Liang Pengfei, Wan Yui-Chun Serena, Shan Ke Zoe, Chou Ryan, Zhang Yang, Delahunty Martha, Khandelwal Sanjay, Francis Samuel J, Arepally Gowthami M, Telen Marilyn J, Yang Huanghe
Department of Biochemistry, Duke University School of Medicine, NC 27710, USA.
Department of Medicine, Duke University School of Medicine, NC 27710, USA.
bioRxiv. 2025 May 31:2025.05.27.656389. doi: 10.1101/2025.05.27.656389.
A deeper understanding of sickle cell disease (SCD) pathophysiology is critical for identifying novel therapeutic targets. A hallmark of SCD is abnormal phosphatidylserine (PS) exposure on sickle red blood cells (RBCs), which contributes to anemia, thrombosis, and vaso-occlusive crises (VOC). However, the mechanisms underlying this excessive PS exposure remain unclear. Here, we identify TMEM16F, a Ca-activated lipid scramblase, as a key mediator of PS exposure downstream of Ca influx through the mechanosensitive channel PIEZO1 in sickle RBCs. Electrophysiology, imaging and flow cytometry reveal that deoxygenation-induced sickling promotes PIEZO1 activation, triggering Ca entry, TMEM16F activation, and PS exposure. This cascade enhances PS microparticle release, thrombin generation, and RBC adhesion to endothelial cells. Notably, partial PIEZO1 inhibition with benzbromarone, an anti-gout drug, suppresses these changes. Our findings thus define a previously unrecognized mechanotransduction pathway in sickle RBCs and propose a unique therapeutic strategy to mitigate hypercoagulability and vaso-occlusion associated with SCD.

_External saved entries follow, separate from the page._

-- ==== Sys2Proof/Syntax.lean ====
section
/-!
DEFINITION. The instructions and events of the device: one constructor per row of spec/opcode_table.json.

The first 238 rows are instruction words (R71 to R88 give the formats); a field is as wide as the bits the row gives
it, so a pair operand is held as the six upper bits of its register number and a quad operand as the five upper bits
(R73). The remaining 68 rows are events of the device's engines, of time and of the hosts; they have no encoding, and
their operands (which group, which queue, which port) are the model's own way of saying where the event falls.
Operand letters: u is the uniform assertion (R76), e ends the run (R29), k, l and m are the k bits of a, b and d (R74).
-/

namespace Sys2Proof
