-- ==== Sys2Proof/WellFormed.lean ====
section
/-!
DEFINITION. Which instructions are well formed: the reserved-field checks of step 4 of R90 that a word's own bits
decide beyond the fixed bits of its encoding. An instruction that breaks one raises RESERVED-FIELD when it issues.
The checks that also need the type field of the mode register are made by the meanings (R101, R73).
For an event the check says that its operands name parts that exist (R8, R9, R15, R390, R393, R410).
-/

namespace Sys2Proof

/-- A scope code lies in the range an entry accepts (R84). -/
def scopeIn (s : BitVec 3) (lo hi : Nat) : Bool := decide (lo ≤ s.toNat) && decide (s.toNat ≤ hi)

/-- A load's width code is one of 0 to 6, and its destination is aligned as that width needs (R75, R73, R169). -/
def loadWidthOk (w : BitVec 3) (d : BitVec 7) : Bool :=
  decide (w.toNat < 7) && (w != 3#3 || !d.getLsbD 0) && (w != 4#3 || d.extractLsb' 0 2 == 0#2)

/-- A store's width code is one of 0 to 4, and its data register is aligned as that width needs (R75, R73, R169). -/
def storeWidthOk (w : BitVec 3) (d : BitVec 7) : Bool :=
  decide (w.toNat < 5) && (w != 3#3 || !d.getLsbD 0) && (w != 4#3 || d.extractLsb' 0 2 == 0#2)

/-- The scopes of the two spaces of an atomic, and the even address pair of the global space (R238). -/
def atomicScopeOk (t : Bool) (s : BitVec 3) (a : BitVec 7) : Bool :=
  if t then scopeIn s 2 3 else scopeIn s 1 6 && !a.getLsbD 0

/-- The link words accept .thr, .cl, .die and .dev (R321). -/
def linkScopeOk (s : BitVec 3) : Bool := s == 0#3 || scopeIn s 3 5

/-- A message of one register, a pair or a quad, with its register aligned (R321). -/
def linkSizeOk (z : BitVec 2) (d : BitVec 7) : Bool :=
  z == 0#2 || (z == 1#2 && !d.getLsbD 0) || (z == 2#2 && d.extractLsb' 0 2 == 0#2)

/-- The pan words accept b32, b64 and b128, with their register aligned (R292). -/
def panWidthOk (w : BitVec 4) (d : BitVec 7) : Bool :=
  w == 2#4 || (w == 3#4 && !d.getLsbD 0) || (w == 4#4 && d.extractLsb' 0 2 == 0#2)

/-- The segment width that bits [6:5] of a shuffle select (R160). -/
def segmentWidth (w : BitVec 2) : Nat := 32 >>> w.toNat

/-- The chunks that `unpk` accepts for each kind of container (R144). -/
def chunkOk (kind c : Nat) : Bool :=
  match kind with
  | 0 => c == 0
  | 1 => decide (c ≤ 14)
  | 2 => decide (c ≤ 7)
  | 3 => decide (c ≤ 9)
  | 4 => decide (c ≤ 9)
  | 5 => decide (c ≤ 14)
  | 6 => decide (c ≤ 3)
  | _ => false

/-- The instruction passes every check that its own bits decide. -/
def wellFormed : Instr → Bool
  | .illegal .. => true
  | .add .. => true
  | .sub .. => true
  | .mul .. => true
  | .mulhi .. => true
  | .mad .. => true
  | .min .. => true
  | .max .. => true
  | .and .. => true
  | .or .. => true
  | .xor .. => true
  | .shl .. => true
  | .shr .. => true
  | .sar .. => true
  | .rot .. => true
  | .addc .. => true
  | .subc .. => true
  | .sel .. => true
  | .lea .. => true
  | .bfe .. => true
  | .bfi .. => true
  | .prmt .. => true
  | .cmp .. => true
  | .iopNeg .. => true
  | .iopAbs .. => true
  | .iopNot .. => true
  | .iopPopc .. => true
  | .iopClz .. => true
  | .iopCtz .. => true
  | .iopBrev .. => true
  | .iopSx8 .. => true
  | .iopSx16 .. => true
  | .iopZx8 .. => true
  | .iopZx16 .. => true
  | .iopMov .. => true
  | .iopMovp .. => true
  | .iopPmov .. => true
  | .plog .. => true
  | .movi .. => true
  | .movhi .. => true
  | .addi .. => true
  | .andi .. => true
  | .ori .. => true
  | .xori .. => true
  | .muli .. => true
  | .shli .. => true
  | .shri .. => true
  | .sari .. => true
  | .cmpi .. => true
  | .leai .. => true
  | .bra .. => true
  | .brt .. => true
  | .brf .. => true
  | .call .. => true
  | .jmp .. => true
  | .ret .. => true
  | .exit => true
  | .trap .. => true
  | .brk .. => true
  | .modeLo i _ => i.extractLsb' 0 8 == 0#8 && (i.extractLsb' 8 3).toNat ≤ 4
  | .modeHi i _ => (i.extractLsb' 11 5).toNat ≤ 14 && (i.extractLsb' 8 3).toNat ≤ 5
  | .fmtLo .. => true
  | .fmtHi i _ => i.extractLsb' 9 7 == 0#7
  | .region .. => true
  | .fadd .. => true
  | .fsub .. => true
  | .fmul .. => true
  | .ffma .. => true
  | .fmin .. => true
  | .fmax .. => true
  | .fcmp .. => true
  | .fopFneg .. => true
  | .fopFabs .. => true
  | .fopFrcp .. => true
  | .fopFrsq .. => true
  | .fopFsqrt .. => true
  | .fopFex2 .. => true
  | .fopFlg2 .. => true
  | .fopFsin .. => true
  | .fopFcos .. => true
  | .fopFtanh .. => true
  | .fopFrni .. => true
  | .fopFrzi .. => true
  | .fopFrpi .. => true
  | .fopFrmi .. => true
  | .fopFfract .. => true
  | .fopFclass .. => true
  | .cvt _ _ _ t _ _ => t.toNat < 14
  | .pack .. => true
  | .unpkTag .. => true
  | .unpk _ _ _ n c _ _ => chunkOk n.toNat c.toNat && n != 0#3
  | .fscl .. => true
  | .fdot2 .. => true
  | .ffms .. => true
  | .rsize i _ => 2 ≤ i.toNat && i.toNat ≤ 16
  | .feEmpty .. => true
  | .feFill .. => true
  | .feTest .. => true
  | .feWait .. => true
  | .voteAll .. => true
  | .voteAny .. => true
  | .voteBallot .. => true
  | .voteEq .. => true
  | .voteMask .. => true
  | .shfl _ _ _ w v _ _ => v.toNat < segmentWidth w
  | .bcast .. => true
  | .gredAdd .. => true
  | .gredMin .. => true
  | .gredMax .. => true
  | .gredAnd .. => true
  | .gredOr .. => true
  | .gredXor .. => true
  | .gscanAdd .. => true
  | .gscanMin .. => true
  | .gscanMax .. => true
  | .gscanAnd .. => true
  | .gscanOr .. => true
  | .gscanXor .. => true
  | .gscanMul .. => true
  | .gscanAff .. => true
  | .mcall .. => true
  | .sreg _ _ n _ => n.toNat < 22
  | .utagKind .. => true
  | .utagStride .. => true
  | .utagGen .. => true
  | .utagChk .. => true
  | .utagChk64 .. => true
  | .ldg _ d _ w _ _ _ => loadWidthOk w d
  | .stg _ d _ w _ _ _ _ => storeWidthOk w d
  | .lds _ d _ w _ _ _ => loadWidthOk w d
  | .sts _ d _ w _ _ _ _ => storeWidthOk w d
  | .ldp _ d _ w _ _ _ => loadWidthOk w d
  | .stp _ d _ w _ _ _ _ => storeWidthOk w d
  | .ldc _ d _ w _ _ _ => loadWidthOk w d
  | .lda _ d _ s w _ _ => scopeIn s 1 6 && (!w || !d.getLsbD 0)
  | .ldaPoll _ d _ s w _ _ _ => scopeIn s 1 6 && (!w || !d.getLsbD 0)
  | .stl _ d _ s w _ _ _ => scopeIn s 1 6 && (!w || !d.getLsbD 0)
  | .fenceFull s _ => scopeIn s 1 6
  | .fenceRel s _ => scopeIn s 1 6
  | .fenceAcq s _ => scopeIn s 1 6
  | .cacheWbl _ _ s _ _ => scopeIn s 3 6
  | .cacheInvl .. => true
  | .cacheWball s _ => scopeIn s 3 6
  | .cacheInvall .. => true
  | .cacheSwb .. => true
  | .smap .. => true
  | .pfm _ v _ w _ _ _ => w.toNat < 5 && v != 3#2
  | .amoAdd _ _ a s t _ _ _ => atomicScopeOk t s a
  | .amoMin _ _ a s t _ _ _ => atomicScopeOk t s a
  | .amoMax _ _ a s t _ _ _ => atomicScopeOk t s a
  | .amoAnd _ _ a s t _ _ _ => atomicScopeOk t s a
  | .amoOr _ _ a s t _ _ _ => atomicScopeOk t s a
  | .amoXor _ _ a s t _ _ _ => atomicScopeOk t s a
  | .amoExch _ _ a s t _ _ _ => atomicScopeOk t s a
  | .amoIncw _ _ a s t _ _ _ => atomicScopeOk t s a
  | .redAdd _ _ a s t _ _ _ => atomicScopeOk t s a
  | .redMin _ _ a s t _ _ _ => atomicScopeOk t s a
  | .redMax _ _ a s t _ _ _ => atomicScopeOk t s a
  | .redAnd _ _ a s t _ _ _ => atomicScopeOk t s a
  | .redOr _ _ a s t _ _ _ => atomicScopeOk t s a
  | .redXor _ _ a s t _ _ _ => atomicScopeOk t s a
  | .cas _ _ a s t _ _ _ _ => atomicScopeOk t s a
  | .txb .. => true
  | .txe .. => true
  | .txa .. => true
  | .barSync _ s _ _ _ => scopeIn s 2 4
  | .barArrive _ s _ _ _ => scopeIn s 2 4
  | .barWait s _ _ => scopeIn s 2 4
  | .barPeek _ s _ _ => scopeIn s 2 4
  | .bexpPost _ s _ _ _ => scopeIn s 2 4
  | .bexpArrive _ s _ _ _ => scopeIn s 2 4
  | .cpyTile .. => true
  | .cpyGather .. => true
  | .cpyScatter .. => true
  | .cpyAxpb .. => true
  | .cpyRescale .. => true
  | .cpyFill .. => true
  | .cpySum .. => true
  | .cpyd m _ _ => m != 0#4
  | .cpyr .. => true
  | .mma .. => true
  | .cmma .. => true
  | .pmma .. => true
  | .mxf .. => true
  | .mxw .. => true
  | .mxr .. => true
  | .panLd d _ w _ => panWidthOk w d
  | .panSt d _ w _ => panWidthOk w d
  | .mxcZero .. => true
  | .mxcRscl .. => true
  | .sput d _ s z _ _ _ _ => linkScopeOk s && linkSizeOk z d
  | .sget d _ s z _ _ _ => linkScopeOk s && linkSizeOk z d
  | .sfwd _ s _ _ _ _ => linkScopeOk s
  | .xscanAdd _ _ s _ _ => linkScopeOk s
  | .xscanMul _ _ s _ _ => linkScopeOk s
  | .xscanMin _ _ s _ _ => linkScopeOk s
  | .xscanMax _ _ s _ _ => linkScopeOk s
  | .xscanAff _ _ s _ _ => linkScopeOk s
  | .lrec .. => true
  | .tfenPtrel s _ => scopeIn s 4 5
  | .tfenWalkacq s _ => scopeIn s 4 5
  | .tfenSync _ _ _ s _ _ _ => scopeIn s 4 5
  | .tinvPage _ _ _ s _ _ _ => scopeIn s 4 5
  | .tinvCtx _ s _ => scopeIn s 4 5
  | .tprb .. => true
  | .thintPromote .. => true
  | .thintDemote .. => true
  | .thintPin .. => true
  | .thintUnpin .. => true
  | .thintRelease .. => true
  | .tierHintRun eng => decide (eng < 3)
  | .migr .. => true
  | .migrationPage eng => decide (eng < 3)
  | .launch .. => true
  | .lwait .. => true
  | .contOpen .. => true
  | .contClose .. => true
  | .dualOn .. => true
  | .dualOff .. => true
  | .csrRd d n _ => (n.toNat < 8 || (16 ≤ n.toNat && n.toNat < 32)) && (4 ≤ n.toNat || !d.getLsbD 0)
  | .csrWr a n _ _ => n.toNat < 7 && (4 ≤ n.toNat || !a.getLsbD 0)
  | .rfeNext => true
  | .rfeRetry => true
  | .rfeKill => true
  | .rfeSave .. => true
  | .rfeRest => true
  | .ctxSgr .. => true
  | .ctxLgr .. => true
  | .ctxSst .. => true
  | .ctxLst .. => true
  | .ctxSwg .. => true
  | .ctxLwg .. => true
  | .ctxQuiet .. => true
  | .tmrNow .. => true
  | .tmrFrame .. => true
  | .tmrTo _ _ _ j _ _ => j.toNat < 9
  | .tmrFrom _ _ _ j _ _ => j.toNat < 9
  | .nop .. => true
  | .nopreOn .. => true
  | .nopreOff .. => true
  | .nopreLimit .. => true
  | .laneArbitration lane => decide (lane < 4608)
  | .splitResume _ split => decide (split < 4)
  | .producerFill .. => true
  | .pollCompletion _ split => decide (split < 4)
  | .walk core part ctx _ _ _ => decide (core < 72) && decide (part < 4) && decide (ctx < 1024)
  | .pageWaitRetry _ split => decide (split < 4)
  | .l1Eviction core _ => decide (core < 72)
  | .windowWriteBack .. => true
  | .remoteWriteCheck .. => true
  | .writeAcknowledgement .. => true
  | .lineFill core _ => decide (core < 72)
  | .copyCompletion core _ => decide (core < 72)
  | .copyStop core _ => decide (core < 72)
  | .matrixStep cluster _ => decide (cluster < 36)
  | .matrixStepComplete cluster _ => decide (cluster < 36)
  | .messageArrival core dir => decide (core < 72) && decide (dir < 4)
  | .creditReturn core dir => decide (core < 72) && decide (dir < 4)
  | .sluiceTimeout _ split => decide (split < 4)
  | .waitBudget slot => decide (slot < 1024)
  | .trapWatchdog .. => true
  | .preemptionDiscard .. => true
  | .preemptionSave .. => true
  | .workgroupRestore _ core => decide (core < 72)
  | .inFieldTest cluster => decide (cluster < 36)
  | .testRunEnd cluster _ => decide (cluster < 36)
  | .resourceReturn .. => true
  | .errorRecordAppend .. => true
  | .managementRecordAppend .. => true
  | .unconsumedError die _ _ => decide (die < 9)
  | .hostQueueConsume queue => decide (queue < 8192)
  | .gridReady .. => true
  | .rangeListComplete .. => true
  | .workgroupPlacement die => decide (die < 9)
  | .priorityAging .. => true
  | .gridRetirement .. => true
  | .dieFence die => decide (die < 9)
  | .voteDisagreement block _ => decide (block < 19)
  | .resyncComplete block => decide (block < 19)
  | .controlPlaneRestart block => decide (block < 19)
  | .frameBoundary => true
  | .timeConversionUpdate => true
  | .cxlReadTimeout port => decide (port < 6)
  | .hostCompletionTimeout .. => true
  | .isolationEnd port => decide (port < 6)
  | .linkRetrain port => decide (port < 6)
  | .contextCreate slot => decide (slot < 1024)
  | .contextDestroy slot => decide (slot < 1024)
  | .contextResume slot => decide (slot < 1024)
  | .contextReset slot => decide (slot < 1024)
  | .contextEnd slot => decide (slot < 1024)
  | .preemptionRequest slot => decide (slot < 1024)
  | .breakpointResume slot _ => decide (slot < 1024)
  | .pageResumeDoorbell slot => decide (slot < 1024)
  | .queueEnable queue _ => decide (queue < 8192)
  | .queueDisable queue => decide (queue < 8192)
  | .queueDoorbell queue _ => decide (queue < 8192)
  | .attestationReport => true
  | .registerWrite .. => true
  | .moduleReset => true
  | .signedBoot => true
  | .portReset host => decide (host < 2)
  | .thermalTrip => true
  | .thermalThrottle die => decide (die < 9)
  | .dataLinkLayerLinkActive port => decide (port < 6)
  | .portResetExit host => decide (host < 2)

end Sys2Proof
end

深入了解镰状细胞病(SCD)的病理生理学对于确定新的治疗靶点至关重要。SCD的一个标志是镰状红细胞(RBC)上异常暴露磷脂酰丝氨酸(PS),这会导致贫血、血栓形成和血管闭塞性危机(VOC)。然而,这种过度PS暴露的潜在机制仍不清楚。在这里,我们确定跨膜蛋白16F(TMEM16F),一种钙激活的脂质翻转酶,是镰状红细胞中通过机械敏感通道PIEZO1的钙内流下游PS暴露的关键介质。电生理学、成像和流式细胞术显示,脱氧诱导的镰变促进PIEZO1激活,触发钙内流、TMEM16F激活和PS暴露。这一级联反应增强了PS微粒释放、凝血酶生成以及RBC与内皮细胞的粘附。值得注意的是,用抗痛风药物苯溴马隆部分抑制PIEZO能抑制这些变化。因此,我们的研究结果定义了镰状红细胞中一种以前未被认识的机械转导途径,并提出了一种独特的治疗策略,以减轻与SCD相关的高凝性和血管闭塞。